- _Assigned task_
Write out exactly the lines below that run from the one containing "using hturn h" through the one containing "if bit f 2 then", both included, with no other lines.

- _Provided data_
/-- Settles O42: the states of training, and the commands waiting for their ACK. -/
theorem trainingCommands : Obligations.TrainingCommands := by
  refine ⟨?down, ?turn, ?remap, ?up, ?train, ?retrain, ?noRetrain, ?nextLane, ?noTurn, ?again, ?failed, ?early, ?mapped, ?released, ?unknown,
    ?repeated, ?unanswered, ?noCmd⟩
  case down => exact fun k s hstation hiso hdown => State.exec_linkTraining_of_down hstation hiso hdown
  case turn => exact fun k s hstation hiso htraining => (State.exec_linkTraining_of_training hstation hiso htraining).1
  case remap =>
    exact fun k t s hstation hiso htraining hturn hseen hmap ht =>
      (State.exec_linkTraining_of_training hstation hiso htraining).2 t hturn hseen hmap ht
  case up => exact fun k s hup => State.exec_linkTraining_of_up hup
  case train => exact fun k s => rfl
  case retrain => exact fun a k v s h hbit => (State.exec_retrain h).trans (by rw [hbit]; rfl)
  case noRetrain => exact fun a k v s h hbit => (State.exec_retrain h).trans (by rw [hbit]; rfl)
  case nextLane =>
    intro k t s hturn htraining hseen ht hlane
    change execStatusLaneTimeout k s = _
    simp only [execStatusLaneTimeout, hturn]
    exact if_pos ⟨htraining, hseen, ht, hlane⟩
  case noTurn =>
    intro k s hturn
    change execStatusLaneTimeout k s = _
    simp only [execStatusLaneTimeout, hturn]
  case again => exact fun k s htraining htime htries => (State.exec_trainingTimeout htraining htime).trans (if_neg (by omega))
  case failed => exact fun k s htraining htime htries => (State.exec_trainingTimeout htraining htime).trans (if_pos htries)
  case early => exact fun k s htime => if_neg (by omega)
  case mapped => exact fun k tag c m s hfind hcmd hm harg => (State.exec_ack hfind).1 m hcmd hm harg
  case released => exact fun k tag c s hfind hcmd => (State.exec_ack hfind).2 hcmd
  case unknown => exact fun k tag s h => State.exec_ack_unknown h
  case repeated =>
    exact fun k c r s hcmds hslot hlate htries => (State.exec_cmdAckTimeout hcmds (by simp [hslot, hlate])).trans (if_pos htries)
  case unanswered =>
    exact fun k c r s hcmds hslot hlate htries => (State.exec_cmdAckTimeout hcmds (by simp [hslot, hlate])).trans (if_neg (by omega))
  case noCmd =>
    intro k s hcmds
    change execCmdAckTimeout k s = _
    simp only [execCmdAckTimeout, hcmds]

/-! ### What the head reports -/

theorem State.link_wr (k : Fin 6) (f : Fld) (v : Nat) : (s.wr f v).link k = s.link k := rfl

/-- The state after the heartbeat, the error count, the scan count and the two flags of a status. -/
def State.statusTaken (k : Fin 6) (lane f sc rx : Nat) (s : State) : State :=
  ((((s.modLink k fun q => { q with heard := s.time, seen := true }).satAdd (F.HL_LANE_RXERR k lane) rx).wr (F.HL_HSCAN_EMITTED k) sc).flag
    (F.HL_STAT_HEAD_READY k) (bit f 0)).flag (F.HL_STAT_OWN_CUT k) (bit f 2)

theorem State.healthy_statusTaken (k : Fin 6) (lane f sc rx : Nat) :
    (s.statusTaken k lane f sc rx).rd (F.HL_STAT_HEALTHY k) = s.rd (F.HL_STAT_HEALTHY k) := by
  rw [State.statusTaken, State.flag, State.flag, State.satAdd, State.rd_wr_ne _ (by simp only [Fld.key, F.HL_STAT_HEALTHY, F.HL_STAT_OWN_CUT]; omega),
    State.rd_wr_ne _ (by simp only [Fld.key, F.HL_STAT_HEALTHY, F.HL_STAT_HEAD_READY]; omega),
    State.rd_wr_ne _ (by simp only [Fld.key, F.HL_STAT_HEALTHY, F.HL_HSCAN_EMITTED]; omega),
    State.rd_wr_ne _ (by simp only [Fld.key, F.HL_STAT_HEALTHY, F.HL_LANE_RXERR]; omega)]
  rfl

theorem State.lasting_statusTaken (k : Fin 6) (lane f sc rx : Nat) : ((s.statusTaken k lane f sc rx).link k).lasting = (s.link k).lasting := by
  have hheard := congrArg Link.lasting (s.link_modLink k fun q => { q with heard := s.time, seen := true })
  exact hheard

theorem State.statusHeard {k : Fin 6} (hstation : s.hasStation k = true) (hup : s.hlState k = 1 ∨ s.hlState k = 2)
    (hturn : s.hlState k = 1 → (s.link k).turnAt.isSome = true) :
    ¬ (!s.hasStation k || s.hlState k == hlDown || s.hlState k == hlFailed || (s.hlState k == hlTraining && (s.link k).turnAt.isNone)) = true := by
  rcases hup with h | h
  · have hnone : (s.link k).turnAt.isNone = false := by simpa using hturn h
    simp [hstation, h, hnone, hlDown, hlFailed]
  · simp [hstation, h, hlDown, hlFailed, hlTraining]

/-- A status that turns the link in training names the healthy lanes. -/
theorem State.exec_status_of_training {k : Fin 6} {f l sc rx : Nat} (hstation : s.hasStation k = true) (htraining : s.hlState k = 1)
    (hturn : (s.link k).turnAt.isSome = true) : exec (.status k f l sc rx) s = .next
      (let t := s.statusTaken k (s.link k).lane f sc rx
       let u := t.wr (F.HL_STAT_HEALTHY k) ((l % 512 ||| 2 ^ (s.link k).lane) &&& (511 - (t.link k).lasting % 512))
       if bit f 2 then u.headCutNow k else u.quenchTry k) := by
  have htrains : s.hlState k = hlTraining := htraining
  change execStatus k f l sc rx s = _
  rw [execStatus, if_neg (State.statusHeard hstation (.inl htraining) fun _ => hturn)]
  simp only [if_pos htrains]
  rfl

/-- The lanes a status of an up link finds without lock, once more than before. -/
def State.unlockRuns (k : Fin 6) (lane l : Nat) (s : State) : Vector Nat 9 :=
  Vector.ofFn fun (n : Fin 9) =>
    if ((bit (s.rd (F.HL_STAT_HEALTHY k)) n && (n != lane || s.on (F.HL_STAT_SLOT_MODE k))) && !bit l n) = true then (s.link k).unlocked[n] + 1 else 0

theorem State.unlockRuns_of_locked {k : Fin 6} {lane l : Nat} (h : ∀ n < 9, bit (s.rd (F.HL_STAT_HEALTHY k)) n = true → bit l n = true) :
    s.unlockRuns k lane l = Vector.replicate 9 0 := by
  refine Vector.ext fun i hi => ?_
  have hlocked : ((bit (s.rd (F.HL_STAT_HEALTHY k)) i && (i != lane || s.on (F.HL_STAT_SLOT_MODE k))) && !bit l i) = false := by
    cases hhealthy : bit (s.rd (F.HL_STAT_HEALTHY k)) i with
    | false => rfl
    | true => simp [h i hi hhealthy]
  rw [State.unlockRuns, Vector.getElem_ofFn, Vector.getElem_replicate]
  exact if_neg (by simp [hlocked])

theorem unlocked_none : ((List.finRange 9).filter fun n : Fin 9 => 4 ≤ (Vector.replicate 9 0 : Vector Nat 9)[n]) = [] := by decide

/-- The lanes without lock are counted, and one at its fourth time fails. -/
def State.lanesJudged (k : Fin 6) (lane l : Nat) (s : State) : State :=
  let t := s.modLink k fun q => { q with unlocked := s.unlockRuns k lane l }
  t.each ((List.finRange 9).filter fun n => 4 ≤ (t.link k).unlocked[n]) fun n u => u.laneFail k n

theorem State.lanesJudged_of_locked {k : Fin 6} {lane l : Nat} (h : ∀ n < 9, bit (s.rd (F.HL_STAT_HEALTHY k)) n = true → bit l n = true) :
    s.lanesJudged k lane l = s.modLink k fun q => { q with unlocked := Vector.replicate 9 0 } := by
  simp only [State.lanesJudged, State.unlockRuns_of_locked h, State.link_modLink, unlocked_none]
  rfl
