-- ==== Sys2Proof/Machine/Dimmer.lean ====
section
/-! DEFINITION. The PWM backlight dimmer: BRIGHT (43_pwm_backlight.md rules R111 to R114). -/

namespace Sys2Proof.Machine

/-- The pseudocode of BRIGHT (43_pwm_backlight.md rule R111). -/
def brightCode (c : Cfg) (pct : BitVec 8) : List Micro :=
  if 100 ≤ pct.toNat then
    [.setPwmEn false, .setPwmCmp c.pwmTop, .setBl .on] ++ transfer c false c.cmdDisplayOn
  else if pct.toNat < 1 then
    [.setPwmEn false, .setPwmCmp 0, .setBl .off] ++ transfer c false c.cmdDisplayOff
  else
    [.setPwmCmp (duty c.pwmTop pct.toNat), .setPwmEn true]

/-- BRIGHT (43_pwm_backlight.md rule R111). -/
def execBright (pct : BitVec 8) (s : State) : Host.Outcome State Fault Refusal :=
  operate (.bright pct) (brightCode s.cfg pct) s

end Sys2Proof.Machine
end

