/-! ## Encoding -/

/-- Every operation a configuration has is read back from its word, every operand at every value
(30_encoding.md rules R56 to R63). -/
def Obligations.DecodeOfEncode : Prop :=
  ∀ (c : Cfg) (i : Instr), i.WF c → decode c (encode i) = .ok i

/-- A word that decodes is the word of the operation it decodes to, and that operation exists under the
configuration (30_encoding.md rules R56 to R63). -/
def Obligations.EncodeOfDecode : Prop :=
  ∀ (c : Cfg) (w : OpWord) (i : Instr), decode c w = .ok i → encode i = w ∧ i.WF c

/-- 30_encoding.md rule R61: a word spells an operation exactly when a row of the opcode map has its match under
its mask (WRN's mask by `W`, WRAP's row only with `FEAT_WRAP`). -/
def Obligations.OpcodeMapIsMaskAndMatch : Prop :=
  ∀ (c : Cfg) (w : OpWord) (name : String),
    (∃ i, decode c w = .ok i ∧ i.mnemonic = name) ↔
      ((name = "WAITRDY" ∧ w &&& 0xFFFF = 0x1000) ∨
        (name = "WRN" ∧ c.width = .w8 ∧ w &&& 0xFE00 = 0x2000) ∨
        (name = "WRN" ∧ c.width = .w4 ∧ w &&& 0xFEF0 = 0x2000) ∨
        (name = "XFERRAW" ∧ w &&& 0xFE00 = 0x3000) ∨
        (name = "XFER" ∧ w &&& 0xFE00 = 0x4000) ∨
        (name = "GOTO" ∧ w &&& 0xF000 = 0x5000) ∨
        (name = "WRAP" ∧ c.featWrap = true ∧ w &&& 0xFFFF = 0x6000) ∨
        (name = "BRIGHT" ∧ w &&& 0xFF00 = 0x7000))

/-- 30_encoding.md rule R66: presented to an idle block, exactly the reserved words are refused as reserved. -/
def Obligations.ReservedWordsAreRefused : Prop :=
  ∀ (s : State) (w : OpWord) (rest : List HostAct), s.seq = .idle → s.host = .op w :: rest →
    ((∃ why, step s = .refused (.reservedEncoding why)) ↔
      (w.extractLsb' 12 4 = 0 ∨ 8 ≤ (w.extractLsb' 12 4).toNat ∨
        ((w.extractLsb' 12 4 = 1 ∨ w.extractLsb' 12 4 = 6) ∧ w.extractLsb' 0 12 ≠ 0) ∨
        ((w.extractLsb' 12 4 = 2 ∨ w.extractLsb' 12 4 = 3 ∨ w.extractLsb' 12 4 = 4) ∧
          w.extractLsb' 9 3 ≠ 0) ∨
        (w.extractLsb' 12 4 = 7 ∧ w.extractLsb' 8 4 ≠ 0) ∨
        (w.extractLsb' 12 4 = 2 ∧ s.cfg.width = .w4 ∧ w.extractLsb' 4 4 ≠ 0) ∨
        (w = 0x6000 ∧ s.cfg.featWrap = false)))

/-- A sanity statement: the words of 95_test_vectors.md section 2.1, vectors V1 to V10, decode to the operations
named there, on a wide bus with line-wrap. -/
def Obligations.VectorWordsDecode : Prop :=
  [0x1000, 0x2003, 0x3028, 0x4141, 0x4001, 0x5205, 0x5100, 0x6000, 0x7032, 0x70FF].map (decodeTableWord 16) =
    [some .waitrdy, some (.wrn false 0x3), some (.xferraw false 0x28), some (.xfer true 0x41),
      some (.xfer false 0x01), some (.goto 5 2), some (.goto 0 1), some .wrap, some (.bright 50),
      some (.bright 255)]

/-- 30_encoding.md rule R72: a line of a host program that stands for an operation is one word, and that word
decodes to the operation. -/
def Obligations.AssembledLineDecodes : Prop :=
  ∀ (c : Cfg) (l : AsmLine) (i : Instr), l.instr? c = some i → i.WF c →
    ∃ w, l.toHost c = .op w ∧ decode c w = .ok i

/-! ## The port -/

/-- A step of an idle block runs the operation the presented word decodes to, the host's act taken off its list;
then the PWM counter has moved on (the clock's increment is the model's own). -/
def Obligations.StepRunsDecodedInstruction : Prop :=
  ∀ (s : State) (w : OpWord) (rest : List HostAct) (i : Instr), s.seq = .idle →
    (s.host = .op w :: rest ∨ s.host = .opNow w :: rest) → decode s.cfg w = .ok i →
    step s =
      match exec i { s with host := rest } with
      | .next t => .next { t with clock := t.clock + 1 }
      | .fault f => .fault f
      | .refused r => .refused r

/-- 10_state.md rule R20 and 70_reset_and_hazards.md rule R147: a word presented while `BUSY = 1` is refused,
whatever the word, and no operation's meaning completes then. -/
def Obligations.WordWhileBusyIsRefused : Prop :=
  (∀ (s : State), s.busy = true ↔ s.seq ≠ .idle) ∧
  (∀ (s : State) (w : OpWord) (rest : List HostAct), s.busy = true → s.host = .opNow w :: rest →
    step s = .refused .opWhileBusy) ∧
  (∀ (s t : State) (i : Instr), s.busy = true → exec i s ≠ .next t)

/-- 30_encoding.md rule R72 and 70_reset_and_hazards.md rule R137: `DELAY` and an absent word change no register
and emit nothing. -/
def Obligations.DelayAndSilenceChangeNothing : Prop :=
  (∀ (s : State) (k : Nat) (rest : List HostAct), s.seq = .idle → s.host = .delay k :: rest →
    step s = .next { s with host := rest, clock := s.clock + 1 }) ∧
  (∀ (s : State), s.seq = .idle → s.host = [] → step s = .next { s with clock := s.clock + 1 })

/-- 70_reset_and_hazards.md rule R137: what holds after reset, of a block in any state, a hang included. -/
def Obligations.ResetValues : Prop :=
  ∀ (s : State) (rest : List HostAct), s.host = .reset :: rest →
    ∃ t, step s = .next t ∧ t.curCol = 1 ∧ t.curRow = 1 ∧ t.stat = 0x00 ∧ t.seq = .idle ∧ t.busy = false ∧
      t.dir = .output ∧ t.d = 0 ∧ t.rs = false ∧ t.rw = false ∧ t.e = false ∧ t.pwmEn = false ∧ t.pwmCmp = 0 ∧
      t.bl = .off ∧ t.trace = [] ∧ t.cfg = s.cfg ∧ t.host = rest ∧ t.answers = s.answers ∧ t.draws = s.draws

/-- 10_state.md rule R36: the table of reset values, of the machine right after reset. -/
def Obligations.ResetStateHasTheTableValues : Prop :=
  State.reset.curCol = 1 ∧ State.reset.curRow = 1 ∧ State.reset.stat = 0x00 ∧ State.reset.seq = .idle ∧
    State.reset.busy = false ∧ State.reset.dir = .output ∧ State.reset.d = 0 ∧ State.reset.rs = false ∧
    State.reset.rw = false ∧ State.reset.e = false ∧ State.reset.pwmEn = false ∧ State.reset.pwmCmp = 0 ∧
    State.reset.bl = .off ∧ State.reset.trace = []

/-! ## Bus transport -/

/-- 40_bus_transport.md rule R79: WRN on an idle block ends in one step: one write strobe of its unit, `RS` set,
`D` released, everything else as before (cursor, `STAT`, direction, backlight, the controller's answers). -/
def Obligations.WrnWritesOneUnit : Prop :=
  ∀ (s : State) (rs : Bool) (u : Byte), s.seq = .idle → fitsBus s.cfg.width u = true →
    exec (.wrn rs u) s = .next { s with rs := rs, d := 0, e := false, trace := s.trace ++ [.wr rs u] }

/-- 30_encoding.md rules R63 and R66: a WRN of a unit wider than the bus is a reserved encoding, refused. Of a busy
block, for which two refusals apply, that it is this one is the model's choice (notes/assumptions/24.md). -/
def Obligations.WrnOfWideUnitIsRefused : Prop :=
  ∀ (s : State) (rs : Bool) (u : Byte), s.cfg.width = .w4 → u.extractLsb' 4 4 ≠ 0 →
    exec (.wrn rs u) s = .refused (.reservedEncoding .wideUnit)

- _Answer space_
  · have hnone : (s.link k).turnAt.isNone = false := by simpa using hturn h
    simp [hstation, h, hnone, hlDown, hlFailed]
  · simp [hstation, h, hlDown, hlFailed, hlTraining]

/-- A status that turns the link in training names the healthy lanes. -/
theorem State.exec_status_of_training {k : Fin 6} {f l sc rx : Nat} (hstation : s.hasStation k = true) (htraining : s.hlState k = 1)
    (hturn : (s.link k).turnAt.isSome = true) : exec (.status k f l sc rx) s = .next
      (let t := s.statusTaken k (s.link k).lane f sc rx
       let u := t.wr (F.HL_STAT_HEALTHY k) ((l % 512 ||| 2 ^ (s.link k).lane) &&& (511 - (t.link k).lasting % 512))
       if bit f 2 then u.headCutNow k else u.quenchTry k) := by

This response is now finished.